У ворот их встретил страж:

— Пачпорт есть?

— Вы слышали? Паспорт, — восторженно прошептал Буйченко-Зайченко. — Они спрашивают не что-нибудь, а паспорт.

И он распахнул визитку и, сверкнув цепочкой на жилете, солидно, степенно, банковским жестом добыл из глубокого потайного кармана паспорт и, улыбаясь, протянул его стражу.

Но тот наметанно-прицельным глазом заметил цепочку с брелоком и, не обращая внимания на протянутый паспорт, а щелкнув пальцами, осторожно сдернул цепочку с брелоком.

— Пантомима! — сказал он.

Так он обошел справа налево этот странный, нелепый, разнообразный, в котелках, похожий на переодетых ангелов, дрожащий строй.
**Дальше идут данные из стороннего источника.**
-- ==== Sys2Proof/Machine/Assembly.lean ====
section
/-! DEFINITION. The host-transaction assembly (30_encoding.md R91 to R93): each line as the accesses it stands for. -/

namespace Sys2Proof.Machine

open Sys2Proof

/-- `sw OFF, V` (30_encoding.md R91). -/
def asmSw (base off : Nat) (v : Word) : Access := .write (base + off) .w32 v

/-- `sh OFF, V` (30_encoding.md R91). -/
def asmSh (base off : Nat) (v : Word) : Access := .write (base + off) .w16 v

/-- `sb OFF, V` (30_encoding.md R91). -/
def asmSb (base off : Nat) (v : Word) : Access := .write (base + off) .w8 v

/-- `lw OFF` (30_encoding.md R91). -/
def asmLw (base off : Nat) : Access := .read (base + off) .w32

/-- `lh OFF` (30_encoding.md R91). -/
def asmLh (base off : Nat) : Access := .read (base + off) .w16

/-- `lb OFF` (30_encoding.md R91). -/
def asmLb (base off : Nat) : Access := .read (base + off) .w8

/-- A command mnemonic: `sw 0x00C, word` (30_encoding.md R92). -/
def asmCommand (base : Nat) (i : Instr) : Access := asmSw base 0x00C (encode i)

/-- `setimm V` (30_encoding.md R93). -/
def asmSetimm (base : Nat) (v : Word) : Access := asmSw base 0x028 v

/-- `cfg OPSZ, DIGLEN` (30_encoding.md R93). -/
def asmCfg (base : Nat) (opsz diglen : BitVec 8) : Access := asmSw base 0x008 ((0 : BitVec 16) ++ diglen ++ opsz)

/-- `ctrl HASHALG, RFCRETRY` (30_encoding.md R93). -/
def asmCtrl (base : Nat) (alg : BitVec 4) (rfcRetry : Bool) : Access :=
  asmSw base 0x004 ((0 : BitVec 24) ++ alg ++ (0 : BitVec 3) ++ BitVec.ofBool rfcRetry)

/-- `maxatt M` (30_encoding.md R93). -/
def asmMaxatt (base : Nat) (m : BitVec 8) : Access := asmSw base 0x01C ((0 : BitVec 24) ++ m)

/-- `ack` (30_encoding.md R93). -/
def asmAck (base : Nat) : Access := asmSw base 0x018 0x3

/-- One poll of `wait`; the branch is the host CPU's (30_encoding.md R93). -/
def asmPoll (base : Nat) : Access := asmLw base 0x010

/-- `wrbuf BUF, b0 b1 …`, byte by byte from index j (30_encoding.md R93). -/
def asmWrbuf (base : Nat) (x : Buf) (j : Nat) : Bytes → List Access
  | [] => []
  | b :: bs => asmSb base (bufBase x + j) (b.setWidth 32) :: asmWrbuf base x (j + 1) bs

/-- `rdbuf BUF, L` (30_encoding.md R93). -/
def asmRdbuf (base : Nat) (x : Buf) (len : Nat) : List Access :=
  (List.range len).map fun j => asmLb base (bufBase x + j)

end Sys2Proof.Machine
end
Ловко, сразу обеими руками, одним непрерывающимся движением ощупывал каждого с головы до колен, на миг неуловимым движением фокусника задерживаясь на боковом или жилетном кармане, и в руках его иллюзионно рождались то золотая цепочка, то кольцо, то красный сафьяновый бумажник.

А когда дошел до конца, оглянулся и сказал:

— Курвины дети!

А они сняли котелки и поклонились.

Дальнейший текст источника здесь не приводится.